Successfully downloaded train-labels-idx1-ubyte.gz 28881 bytes.
Successfully downloaded t10k-images-idx3-ubyte.gz 1648877 bytes.
Successfully downloaded t10k-labels-idx1-ubyte.gz 4542 bytes.
Extracting data/train-images-idx3-ubyte.gz
Extracting data/train-labels-idx1-ubyte.gz
Extracting data/t10k-images-idx3-ubyte.gz
Extracting data/t10k-labels-idx1-ubyte.gz
Initialized!
Step 0 (epoch 0.00), 7.0 ms
Minibatch loss: 12.054, learning rate: 0.010000
Minibatch error: 90.6%
Validation error: 84.6%
Step 100 (epoch 0.12), 394.0 ms
Minibatch loss: 3.289, learning rate: 0.010000
Minibatch error: 6.2%
Validation error: 7.0%
Step 200 (epoch 0.23), 382.6 ms
Minibatch loss: 3.427, learning rate: 0.010000
Minibatch error: 10.9%
Validation error: 3.6%
Step 3000 (epoch 3.49), 422.1 ms
Minibatch loss: 2.400, learning rate: 0.008574
Minibatch error: 1.6%
Validation error: 1.0%
Step 3100 (epoch 3.61), 401.1 ms
Minibatch loss: 2.396, learning rate: 0.008574
Minibatch error: 3.1%
Validation error: 0.9%

I have the CPU ONLY version of TF installed.

serialx commented 8 years ago

Then I think the only left option is memory full. How much memory do your machine have? This program requires at least 3GB of ram.

LecJackS commented 8 years ago

I have 8GB, but yes, that was the problem.

In config.py, I reduced the memory_size value from 100 to 10, and it started to work.

Then increased it gradually to find the maximum I can run (in my case, 60).

memory_size = 60 * scale

So that's it. Solved.

MarCnu commented 8 years ago

Same thing here, I have a laptop without a GPU and with 8GB of RAM and I got the error too. Changing the memory_size to 60 solved the issue. Also, hidding the display reduces the memory use, but you cannot see the sweet progress.

carpedm20 commented 8 years ago

@LecJackS @MarCnu Thanks for sharing useful information of CPU devices. @serialx found this but I highly recommend you to increase learning_rate from 0.00025 to 0.0025 or re-clone this project to use the feature of exponential decaying of learning rate. This will reduce the training time drastically.

LecJackS commented 8 years ago

@carpedm20 Thanks, changed to 0.0025.

I'm closing this issue because it's solved.

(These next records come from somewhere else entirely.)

/-- A run stops no earlier than it starts. -/
theorem le_stopIndex (f : Finish) (as : List MicroOp) (s : State) (hout : s.outstanding = none) (hbusy : s.seq = .busy)
    (hstatus : s.status = 0x0000) (hfit : s.stepIdx.toNat + requestCount as < 16) (h : Unfinished (run f as s)) :
    s.stepIdx.toNat ≤ stopIndex (run f as s) := by
  cases hseq : (run f as s).seq with
  | idle =>
    have hfail := h.resolve_left (by simp [hseq])
    obtain ⟨before, -, -, -, -, hstep, -⟩ := run_failure f as s hout hbusy hstatus hfit hseq hfail
    rw [stopIndex_of_idle hseq, hstep]
    exact Nat.le_add_right _ _
  | busy =>
    obtain ⟨pre, -, -, -, -, -, hstep, -⟩ := run_resumes [] 0 f as s hbusy hfit hseq
    rw [stopIndex_of_busy hseq, hstep]
    exact Nat.le_add_right _ _

theorem answered_modeCache (q : Request) (s : State) : (answered q s).modeCache = s.modeCache := by
  cases q with
  | delay ms => simp [answered]
  | transport t => cases hans : s.answers <;> simp [answered, hans]

/-- A sequence that writes the cache once: the cache is written exactly when the run stops after the requests before it. -/
theorem run_cache_once (f : Finish) (pre post : List MicroOp) (m : Mode) (s : State) (hpre : hasCache pre = false)
    (hpost : hasCache post = false) (hout : s.outstanding = none) (hbusy : s.seq = .busy) (hstatus : s.status = 0x0000)
    (hfit : s.stepIdx.toNat + requestCount (pre ++ .cache m :: post) < 16)
    (h : Unfinished (run f (pre ++ .cache m :: post) s)) :
    (run f (pre ++ .cache m :: post) s).modeCache =
      if stopIndex (run f (pre ++ .cache m :: post) s) < s.stepIdx.toNat + requestCount pre then s.modeCache else m := by
  induction pre generalizing s with
  | nil =>
    rw [List.nil_append, run_cache] at h ⊢
    have hle := le_stopIndex f post { s with modeCache := m } hout hbusy hstatus hfit h
    have hcount : requestCount [] = 0 := rfl
    rw [run_modeCache f post _ hpost, hcount, if_neg (by simpa using hle)]
  | cons a pre ih =>
    obtain ⟨ha, hpre⟩ : isRequest a = true ∧ hasCache pre = false := by simpa [hasCache] using hpre
    obtain ⟨q, hq⟩ := Option.isSome_iff_exists.1 ((requestOf_isSome a s).trans ha)
    have hcount : ∀ as, requestCount (a :: as) = requestCount as + 1 := fun as => by simp [requestCount, ha]
    have hlt : s.stepIdx.toNat < s.stepIdx.toNat + requestCount (a :: pre) := by rw [hcount]; omega
    rw [List.cons_append, hcount] at hfit
    rw [List.cons_append, run_request f a _ s q hq] at h ⊢
    rcases issue_ends q s with ⟨-, hi⟩ | ⟨hthere, bytes, hi, -⟩ | ⟨t, rsp, r, code, x, rfl, -, -, hi⟩ <;>
      simp only [hi] at h ⊢
    · rw [stopIndex_of_busy (by simpa using hbusy)]
      simp [hlt]
    · obtain ⟨hout', hstep⟩ := answered_counts_of_answered hthere
      have hstep' : (receive a bytes (answered q s)).stepIdx.toNat = s.stepIdx.toNat + 1 := by
        simpa [hstep] using toNat_add_one_of_lt (k := s.stepIdx) (by omega)
      have hmode : (receive a bytes (answered q s)).modeCache = s.modeCache := by simp [answered_modeCache]
      have hlater := ih (receive a bytes (answered q s)) hpre (by simpa using hout')
        (by simpa [(answered_quiet q s).seq] using hbusy) (by simpa [(answered_quiet q s).status] using hstatus)
        (by omega) h
      rw [hlater, hmode, hstep', hcount, Nat.add_assoc, Nat.add_comm 1]
    · rw [stopIndex_of_idle (by simp)]
      simp [hlt, answered_modeCache]

/-- A sequence that begins with its only cache write leaves the cache so, however far it comes. -/
theorem run_cache_first (f : Finish) (m : Mode) (as : List MicroOp) (s : State) (h : hasCache as = false) :
    (run f (.cache m :: as) s).modeCache = m := by
  rw [run_cache, run_modeCache f as _ h]

/-- Settles O28. -/
theorem initCommandsWriteTheCache : Obligations.InitCommandsWriteTheCache := by
  refine ⟨fun s t hready he => ?_, fun s t res hready he => ?_, fun s t res m hready he => ?_⟩
  · rw [exec_of_ready_eq hready he]
    exact run_cache_first _ _ _ _ rfl
  · rw [exec_of_ready_eq hready he]
    exact run_cache_first _ _ _ _ rfl
  · obtain rfl := exec_of_ready_eq hready he
    obtain ⟨hbusy, hstep, hout, hstatus, -⟩ := hready
    have hcache := run_cache_once .nothing [.begin, .read .config, .write .config (.resolution res) 0x00, restorePtr]
      [.read .config, .write .config (.mode m) 0x00, restorePtr, .select .temp] m s rfl rfl hout hbusy hstatus
      (by rw [hstep]; exact (by decide : 8 < 16))
    rw [hstep, show (0 : BitVec 4).toNat + requestCount [.begin, .read .config, .write .config (.resolution res) 0x00,
      restorePtr] = 4 from rfl] at hcache
    refine ⟨fun hidle hfail => ?_, fun hwaits => ?_⟩
    · rw [← stopIndex_of_idle hidle, if_congr Nat.lt_succ_iff.symm rfl rfl]
      exact hcache (.inr hfail)
    · rw [← stopIndex_of_busy hwaits, if_congr Nat.lt_succ_iff.symm rfl rfl]
      exact hcache (.inl hwaits)

/-! ### The bits of Configuration (R22) -/

theorem resolutionField_edit (c : Byte) (res : BitVec 2) : resolutionField (editConfig (.resolution res) c) = res := by
  ext k hk
  simp only [resolutionField, editConfig]
  interval_cases k <;> simp

theorem shutdownField_edit (c : Byte) (m : Mode) : shutdownField (editConfig (.mode m) c) = m.bit := by
  ext k hk
  simp only [shutdownField, editConfig]
  interval_cases k
  simp

/-- Bits from 8 on are 0 in every byte. -/
theorem getLsbD_byte_congr {b c : Byte} {k : Nat} (h : k < 8 → b.getLsbD k = c.getLsbD k) : b.getLsbD k = c.getLsbD k := by
  by_cases hk : k < 8
  · exact h hk
  · rw [BitVec.getLsbD_of_ge b k (by omega), BitVec.getLsbD_of_ge c k (by omega)]

theorem resolution_edit_keeps (c : Byte) (res : BitVec 2) {k : Nat} (h5 : k ≠ 5) (h6 : k ≠ 6) :
    (editConfig (.resolution res) c).getLsbD k = c.getLsbD k := by
  refine getLsbD_byte_congr fun hk => ?_
  simp only [editConfig]
  interval_cases k <;> simp_all

theorem mode_edit_keeps (c : Byte) (m : Mode) {k : Nat} (h0 : k ≠ 0) :
    (editConfig (.mode m) c).getLsbD k = c.getLsbD k := by
  refine getLsbD_byte_congr fun hk => ?_
  simp only [editConfig]
  interval_cases k <;> simp_all

theorem oneShot_edit_keeps (c : Byte) {k : Nat} (h7 : k ≠ 7) : (editConfig .oneShot c).getLsbD k = c.getLsbD k := by
  refine getLsbD_byte_congr fun hk => ?_
  simp only [editConfig, Config.osBit]
  interval_cases k <;> simp_all

/-- Settles O36. -/
theorem editsKeepTheOtherBits : Obligations.EditsKeepTheOtherBits := fun c res m _ =>
  ⟨resolutionField_edit c res, resolution_edit_keeps c res, shutdownField_edit c m, mode_edit_keeps c m,
    by simp [editConfig, Config.osBit], oneShot_edit_keeps c⟩

/-! ### The resolution round trip (R67) -/

/-- A SETRES that completes with OK has written the edited byte: its write and its restoring had status 0 (R85). -/
theorem setres_ok {s t : State} {res : BitVec 2} {r0 r1 r2 : Response} {rest : List Response} {c : Byte}
    (hready : Ready s) (hans : s.answers = r0 :: r1 :: r2 :: rest) (h0 : GoodByte r0 c) (he : exec (.setres res) s = .next t)
    (hok : t.status = 0x0000) :
    t.addr = s.addr ∧ t.mem = s.mem.write (configCell s.addr) (editConfig (.resolution res) c) := by
  have h1 : Good r1 := by
    by_contra hbad
    refine statusWord_ne_zero (x := r1.xstatus) (k := s.stepIdx + 1) (code := .busErr) (by decide) ?_
    rw [← hok, exec_of_ready_eq hready he]
    exact (congrArg State.status
      ((run_read_good hready.2.2.1 hans h0).trans (run_write_bad rfl rfl hbad))).symm
  have h2 : Good r2 := by
    by_contra hbad
    refine statusWord_ne_zero (x := r2.xstatus) (k := s.stepIdx + 1 + 1) (code := .busErr) (by decide) ?_
    rw [← hok, exec_of_ready_eq hready he]
    exact (congrArg State.status
      ((run_read_good hready.2.2.1 hans h0).trans (Eq.trans (run_write_good rfl rfl h1) (run_select_bad rfl rfl hbad)))).symm
  have hcompleted := setresCompletes s res c r0 r1 r2 rest hready hans h0 h1 h2
  rw [he] at hcompleted
  obtain rfl := Host.Outcome.next.inj hcompleted
  exact ⟨rfl, rfl⟩

/-- Settles O37: what is written keeps the other bits, and GETRES takes its result from the field. -/
theorem resolutionRoundTrip : Obligations.ResolutionRoundTrip := by
  intro s t u res r0 r1 r2 g0 g1 rest later c v hready hans h0 he _ hok hready' haddr hmem hans' hv hg0 hg1
  obtain ⟨haddr', hmem'⟩ := setres_ok hready hans h0 he hok
  obtain rfl : editConfig (.resolution res) c = v := by
    rw [haddr, haddr', hmem, hmem', memory_read_write_same] at hv
    exact Option.some.inj hv
  refine ⟨fun k h5 h6 => resolution_edit_keeps c res h5 h6, _, exec_getres hready' hans' hg0 hg1, hready'.2.2.2.1, ?_⟩
  simp only [resolutionResult, resolutionField_edit]

/-! ### The mode round trip (R69, R70) -/

theorem response_cases (rsp : Response) : ¬ Good rsp ∨ (Good rsp ∧ rsp.bytes = []) ∨ ∃ c, GoodByte rsp c := by
  by_cases h : Good rsp
  · cases hb : rsp.bytes with
    | nil => exact .inr (.inl ⟨h, rfl⟩)
    | cons c more => exact .inr (.inr ⟨c, h, by simp [hb]⟩)
  · exact .inl h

absudabsu commented 8 years ago

Hello. I was just wondering how the issue was resolved? Are you simply finding the bound for maximum memory?

I am not working with DQN-tensorflow, but I get a similar issue just using tensorflow when I load too many models in memory (batch-size for training network). The models occupy about 600MB of memory, but causes tensorflow to crash (core dumped), so instead I run with a batch-size occupying about 400MB. I have 32GB and the total usage never crosses 4GB, so I am confused and think its a tensorflow issue, but I could be wrong?